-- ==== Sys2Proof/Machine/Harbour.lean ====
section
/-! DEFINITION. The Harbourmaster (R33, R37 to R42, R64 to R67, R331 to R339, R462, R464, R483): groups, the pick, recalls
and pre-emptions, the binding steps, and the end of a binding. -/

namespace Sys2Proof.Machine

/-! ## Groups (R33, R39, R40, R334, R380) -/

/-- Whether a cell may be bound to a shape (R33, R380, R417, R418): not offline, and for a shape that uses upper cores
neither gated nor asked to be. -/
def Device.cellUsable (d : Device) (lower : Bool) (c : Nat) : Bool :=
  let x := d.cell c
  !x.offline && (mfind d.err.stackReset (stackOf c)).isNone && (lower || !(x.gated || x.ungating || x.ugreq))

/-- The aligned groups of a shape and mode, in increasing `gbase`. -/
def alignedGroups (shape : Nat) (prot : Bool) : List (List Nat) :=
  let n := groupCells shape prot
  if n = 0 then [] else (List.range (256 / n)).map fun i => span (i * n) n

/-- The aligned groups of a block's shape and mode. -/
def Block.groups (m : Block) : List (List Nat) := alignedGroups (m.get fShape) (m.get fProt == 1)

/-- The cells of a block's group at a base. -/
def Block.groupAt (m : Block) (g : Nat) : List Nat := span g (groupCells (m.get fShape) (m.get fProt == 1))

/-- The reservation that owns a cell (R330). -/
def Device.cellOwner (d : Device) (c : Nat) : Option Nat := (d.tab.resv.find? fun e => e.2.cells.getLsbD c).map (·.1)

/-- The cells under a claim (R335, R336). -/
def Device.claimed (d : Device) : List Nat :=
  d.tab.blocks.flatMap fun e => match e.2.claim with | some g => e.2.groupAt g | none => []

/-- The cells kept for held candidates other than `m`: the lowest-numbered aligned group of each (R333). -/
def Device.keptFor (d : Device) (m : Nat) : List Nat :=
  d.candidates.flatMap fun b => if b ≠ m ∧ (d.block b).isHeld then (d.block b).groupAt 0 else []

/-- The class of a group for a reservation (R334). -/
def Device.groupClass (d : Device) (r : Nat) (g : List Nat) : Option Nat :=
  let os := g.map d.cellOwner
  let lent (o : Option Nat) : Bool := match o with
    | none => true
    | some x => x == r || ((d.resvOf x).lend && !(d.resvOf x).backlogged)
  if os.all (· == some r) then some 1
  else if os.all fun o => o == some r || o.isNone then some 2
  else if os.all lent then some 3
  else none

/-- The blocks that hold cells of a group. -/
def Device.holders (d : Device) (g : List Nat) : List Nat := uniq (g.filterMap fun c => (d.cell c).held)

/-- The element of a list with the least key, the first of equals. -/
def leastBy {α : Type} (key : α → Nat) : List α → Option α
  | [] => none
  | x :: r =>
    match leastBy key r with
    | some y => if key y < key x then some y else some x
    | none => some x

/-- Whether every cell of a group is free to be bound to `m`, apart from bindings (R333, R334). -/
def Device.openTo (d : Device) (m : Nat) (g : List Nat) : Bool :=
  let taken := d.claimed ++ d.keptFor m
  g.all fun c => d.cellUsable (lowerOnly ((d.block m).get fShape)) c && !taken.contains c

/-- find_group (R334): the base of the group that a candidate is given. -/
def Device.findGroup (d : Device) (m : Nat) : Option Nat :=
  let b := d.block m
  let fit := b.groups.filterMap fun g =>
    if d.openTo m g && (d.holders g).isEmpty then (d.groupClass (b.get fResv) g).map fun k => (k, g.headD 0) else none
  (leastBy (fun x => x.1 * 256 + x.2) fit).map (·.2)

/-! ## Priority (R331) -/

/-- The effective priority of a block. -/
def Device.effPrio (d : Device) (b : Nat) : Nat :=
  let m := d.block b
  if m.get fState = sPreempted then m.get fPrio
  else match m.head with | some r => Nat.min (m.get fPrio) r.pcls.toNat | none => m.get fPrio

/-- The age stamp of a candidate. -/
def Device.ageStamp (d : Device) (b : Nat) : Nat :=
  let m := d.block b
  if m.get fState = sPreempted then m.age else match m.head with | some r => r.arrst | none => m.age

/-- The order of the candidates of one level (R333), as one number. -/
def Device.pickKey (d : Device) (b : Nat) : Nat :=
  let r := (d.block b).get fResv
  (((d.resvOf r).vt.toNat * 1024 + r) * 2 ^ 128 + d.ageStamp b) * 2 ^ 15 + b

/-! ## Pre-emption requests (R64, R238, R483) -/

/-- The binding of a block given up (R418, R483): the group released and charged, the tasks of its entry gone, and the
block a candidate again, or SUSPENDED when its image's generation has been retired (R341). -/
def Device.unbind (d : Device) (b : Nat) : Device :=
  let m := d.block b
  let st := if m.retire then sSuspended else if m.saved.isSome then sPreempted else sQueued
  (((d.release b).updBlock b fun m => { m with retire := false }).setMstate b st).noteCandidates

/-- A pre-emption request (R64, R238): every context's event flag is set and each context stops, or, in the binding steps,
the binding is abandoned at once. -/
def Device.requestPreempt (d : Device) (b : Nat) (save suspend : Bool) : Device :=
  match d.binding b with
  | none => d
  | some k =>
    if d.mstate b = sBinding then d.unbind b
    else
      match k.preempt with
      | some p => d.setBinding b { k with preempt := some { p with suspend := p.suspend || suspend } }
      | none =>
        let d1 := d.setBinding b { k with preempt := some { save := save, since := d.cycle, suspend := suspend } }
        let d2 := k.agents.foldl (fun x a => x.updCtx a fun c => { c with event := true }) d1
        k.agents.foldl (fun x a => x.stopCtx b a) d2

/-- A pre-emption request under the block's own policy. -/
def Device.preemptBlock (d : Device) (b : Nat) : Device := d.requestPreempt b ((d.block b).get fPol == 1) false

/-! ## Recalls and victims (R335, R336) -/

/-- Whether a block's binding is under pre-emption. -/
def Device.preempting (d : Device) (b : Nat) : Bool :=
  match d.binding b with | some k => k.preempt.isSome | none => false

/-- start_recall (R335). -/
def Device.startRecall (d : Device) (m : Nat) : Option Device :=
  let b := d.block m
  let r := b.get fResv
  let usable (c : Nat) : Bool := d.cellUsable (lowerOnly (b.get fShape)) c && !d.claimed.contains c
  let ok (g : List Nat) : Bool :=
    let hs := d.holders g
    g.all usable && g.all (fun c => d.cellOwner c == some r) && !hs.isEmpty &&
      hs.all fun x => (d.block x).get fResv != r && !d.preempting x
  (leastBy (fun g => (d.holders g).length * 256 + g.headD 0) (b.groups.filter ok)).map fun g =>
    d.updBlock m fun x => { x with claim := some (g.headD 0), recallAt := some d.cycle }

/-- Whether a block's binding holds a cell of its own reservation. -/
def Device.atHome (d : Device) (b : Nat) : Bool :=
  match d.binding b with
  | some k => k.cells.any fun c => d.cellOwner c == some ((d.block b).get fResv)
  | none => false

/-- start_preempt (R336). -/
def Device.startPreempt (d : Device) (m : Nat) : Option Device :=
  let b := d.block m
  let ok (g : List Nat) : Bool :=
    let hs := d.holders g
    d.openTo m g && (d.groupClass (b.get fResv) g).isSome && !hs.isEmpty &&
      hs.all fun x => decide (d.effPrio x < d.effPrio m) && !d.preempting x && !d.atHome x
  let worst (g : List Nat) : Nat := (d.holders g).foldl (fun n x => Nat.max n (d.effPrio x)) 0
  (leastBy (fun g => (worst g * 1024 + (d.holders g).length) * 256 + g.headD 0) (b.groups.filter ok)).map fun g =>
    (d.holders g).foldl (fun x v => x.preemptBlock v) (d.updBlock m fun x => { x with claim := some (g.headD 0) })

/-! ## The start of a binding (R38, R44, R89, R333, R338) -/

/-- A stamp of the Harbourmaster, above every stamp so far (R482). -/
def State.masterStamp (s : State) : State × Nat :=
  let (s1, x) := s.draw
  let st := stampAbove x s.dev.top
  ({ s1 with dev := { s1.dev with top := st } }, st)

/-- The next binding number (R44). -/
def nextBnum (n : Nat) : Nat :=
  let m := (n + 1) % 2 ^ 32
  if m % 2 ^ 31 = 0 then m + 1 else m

****

▶ _WHAT IS REQUIRED_: Lines with the word "worst": copy each one from the data above.

▶ _ANSWER TO THE PROBLEM_:
  let worst (g : List Nat) : Nat := (d.holders g).foldl (fun n x => Nat.max n (d.effPrio x)) 0
  (leastBy (fun g => (worst g * 1024 + (d.holders g).length) * 256 + g.headD 0) (b.groups.filter ok)).map fun g =>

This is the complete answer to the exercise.